▶ _EXERCISE BRIEF_
Counting only lines that contain "next", state the total found in the material below. Add nothing else.

▶ _MATERIAL SUPPLIED_
/-! ### Decode commands -/

/-- R63, R69, R71, R73: the word of UPDATE; the early exit, which writes nothing; a full decode, channel by channel,
with the transition codes of R66 written out; its wait. -/
def Obligations.UpdateDecodesActiveChannels : Prop :=
  (∀ w : CommandWord, w.extractLsb' 40 8 = 0x05#8 → decode w = .ok .update) ∧
  encode .update = 0x050000000000#48 ∧
  ∀ s : State,
    (s.pins.snapAck.delivered = some s.lastSnap →
      exec .update s = .next { s with
        phase := .respond (responseWord false false 0), trace := .snapRead :: s.trace }) ∧
    (∀ S, s.pins.snapAck.delivered = some S → S ≠ s.lastSnap →
      ∃ t, exec .update s = .next t ∧ t.lastSnap = S ∧
        (∀ i : Channel, i.val < s.cc.toNat →
          t.lastPosAt i = S.extractLsb' (2 * i.val) 2 ∧
          let code := 4 * (s.lastPosAt i).toNat + (S.extractLsb' (2 * i.val) 2).toNat
          t.countAt i =
            if code ∈ [0b0001, 0b0111, 0b1110, 0b1000] then s.countAt i + 1
            else if code ∈ [0b0010, 0b0100, 0b1101, 0b1011] then s.countAt i - 1
            else s.countAt i) ∧
        (∀ i : Channel, s.cc.toNat ≤ i.val →
          t.countAt i = s.countAt i ∧ t.lastPosAt i = s.lastPosAt i) ∧
        t.phase = .respond (responseWord false true 0) ∧
        t.cc = s.cc ∧ t.inputs = s.inputs ∧ t.trace = .snapRead :: s.trace) ∧
    (s.pins.snapAck.delivered = none →
      exec .update s = .next { s with phase := .waitSnap .update, trace := .snapRead :: s.trace })

/-- R63, R69, R71, R74: the same of UPDATE_WEIGHTED, with its own deltas: a skip adds 2 and a reverse step adds 3. -/
def Obligations.UpdateWeightedDecodesActiveChannels : Prop :=
  (∀ w : CommandWord, w.extractLsb' 40 8 = 0x06#8 → decode w = .ok .updateWeighted) ∧
  encode .updateWeighted = 0x060000000000#48 ∧
  ∀ s : State,
    (s.pins.snapAck.delivered = some s.lastSnap →
      exec .updateWeighted s = .next { s with
        phase := .respond (responseWord false false 0), trace := .snapRead :: s.trace }) ∧
    (∀ S, s.pins.snapAck.delivered = some S → S ≠ s.lastSnap →
      ∃ t, exec .updateWeighted s = .next t ∧ t.lastSnap = S ∧
        (∀ i : Channel, i.val < s.cc.toNat →
          t.lastPosAt i = S.extractLsb' (2 * i.val) 2 ∧
          let code := 4 * (s.lastPosAt i).toNat + (S.extractLsb' (2 * i.val) 2).toNat
          t.countAt i =
            if code ∈ [0b0001, 0b0111, 0b1110, 0b1000] then s.countAt i + 1
            else if code ∈ [0b0011, 0b0110, 0b1001, 0b1100] then s.countAt i + 2
            else if code ∈ [0b0010, 0b0100, 0b1101, 0b1011] then s.countAt i + 3
            else s.countAt i) ∧
        (∀ i : Channel, s.cc.toNat ≤ i.val →
          t.countAt i = s.countAt i ∧ t.lastPosAt i = s.lastPosAt i) ∧
        t.phase = .respond (responseWord false true 0) ∧
        t.cc = s.cc ∧ t.inputs = s.inputs ∧ t.trace = .snapRead :: s.trace) ∧
    (s.pins.snapAck.delivered = none →
      exec .updateWeighted s = .next { s with
        phase := .waitSnap .updateWeighted, trace := .snapRead :: s.trace })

▶ _EXERCISE OUTPUT_
6